ACTIVITY:
Pull out every line below holding the word "Tenant".

(Collected data)
------------------------------------------------------------------------

-- ==== Sys2Proof/Laws/Frames.lean ====
section
/-!
SUPPORT. The frame of every shared operation: `State.<operation>_only` says which fields of the state the operation may change; every
other field is as before. A proof takes a field out with the lemma applied to the field's name.
-/

namespace Sys2Proof.Machine

set_option Elab.async false

/-- Two changes after one another, the second's fields among the first's. -/
theorem State.Only.andThen {s t u : State} {fs gs : List Field} (h : s.Only gs t) (k : t.Only fs u)
    (hs : fs ⊆ gs := by decide) : s.Only gs u := by
  intro f hf
  have h1 := h f hf
  have h2 := k f (fun hm => hf (hs hm))
  cases f <;> exact Eq.trans h2 h1

/-- A fold whose every step changes only the named fields. -/
theorem State.Only.foldl {α : Type} (fs : List Field) (l : List α) (f : State → α → State)
    (h : ∀ (s : State) (x : α), s.Only fs (f s x)) (s : State) : s.Only fs (l.foldl f s) := by
  induction l generalizing s with
  | nil => exact .refl s _
  | cons x xs ih => exact (h s x).andThen (ih _) (fun _ hm => hm)

/-! ## Changing one record -/

theorem State.modStream_only (s : State) (i : StreamId) (g : StreamRecord → StreamRecord) : s.Only [.streams] (s.modStream i g) := by
  intro f hf; cases f <;> first | rfl | simp at hf

theorem State.modTenant_only (s : State) (i : Tenant) (g : TenantRecord → TenantRecord) : s.Only [.tenants] (s.modTenant i g) := by
  intro f hf; cases f <;> first | rfl | simp at hf

theorem State.modLines_only (s : State) (i : StreamId) (g : StreamLines → StreamLines) : s.Only [.lines] (s.modLines i g) := by
  intro f hf; cases f <;> first | rfl | simp at hf

theorem State.modDie_only (s : State) (i : DieId) (g : DieRecord → DieRecord) : s.Only [.dies] (s.modDie i g) := by
  intro f hf; cases f <;> first | rfl | simp at hf

theorem State.modReclaim_only (s : State) (i : GroupId) (g : ReclaimRecord → ReclaimRecord) : s.Only [.groups] (s.modReclaim i g) := by
  intro f hf; cases f <;> first | rfl | simp at hf

theorem State.modMaster_only (s : State) (i : MasterId) (g : MasterPort → MasterPort) : s.Only [.masters] (s.modMaster i g) := by
  intro f hf; cases f <;> first | rfl | simp at hf

theorem State.modUnit_only (s : State) (u : Nat) (g : UnitRecord → UnitRecord) : s.Only [.units] (s.modUnit u g) := by
  intro f hf; cases f <;> first | rfl | simp at hf

theorem State.modMgmt_only (s : State) (g : Management → Management) : s.Only [.mgmt] (s.modMgmt g) := by
  intro f hf; cases f <;> first | rfl | simp at hf

theorem State.modSticky_only (s : State) (g : Sticky → Sticky) : s.Only [.mgmt] (s.modSticky g) := by
  intro f hf; cases f <;> first | rfl | simp at hf

theorem State.modContext_only (s : State) (c : ContextId) (g : WriteContext → WriteContext) : s.Only [.contexts] (s.modContext c g) := by
  intro f hf; cases f <;> first | rfl | simp at hf

theorem State.modPage_only (s : State) (r : PageRef) (g : PageRecord → PageRecord) : s.Only [.contexts] (s.modPage r g) := by
  intro f hf; cases f <;> first | rfl | simp at hf

theorem State.modBalance_only (s : State) (t : Tenant) (g : Int → Int) : s.Only [.credit] (s.modBalance t g) := by
  intro f hf; cases f <;> first | rfl | simp at hf

theorem State.modWaitList_only (s : State) (g : List WaitEntry → List WaitEntry) : s.Only [.credit] (s.modWaitList g) := by
  intro f hf; cases f <;> first | rfl | simp at hf

theorem State.modNotices_only (s : State) (p : MasterId) (g : List NoticeRef → List NoticeRef) : s.Only [.reclaim] (s.modNotices p g) := by
  intro f hf; cases f <;> first | rfl | simp at hf

theorem State.insertFree_only (s : State) (u : Nat) : s.Only [.freeLists] (s.insertFree u) := by
  intro f hf; cases f <;> first | rfl | simp at hf

theorem State.removeFree_only (s : State) (u : Nat) : s.Only [.freeLists] (s.removeFree u) := by
  intro f hf; cases f <;> first | rfl | simp at hf

theorem State.modRing_only (s : State) (p : PortId) (g : Ring → Ring) : s.Only [.masters, .mport] (s.modRing p g) := by
  intro f hf; cases p <;> cases f <;> first | rfl | simp at hf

------------------------------------------------------------------------

PROBLEM SOLUTION:
theorem State.modTenant_only (s : State) (i : Tenant) (g : TenantRecord → TenantRecord) : s.Only [.tenants] (s.modTenant i g) := by
theorem State.modBalance_only (s : State) (t : Tenant) (g : Int → Int) : s.Only [.credit] (s.modBalance t g) := by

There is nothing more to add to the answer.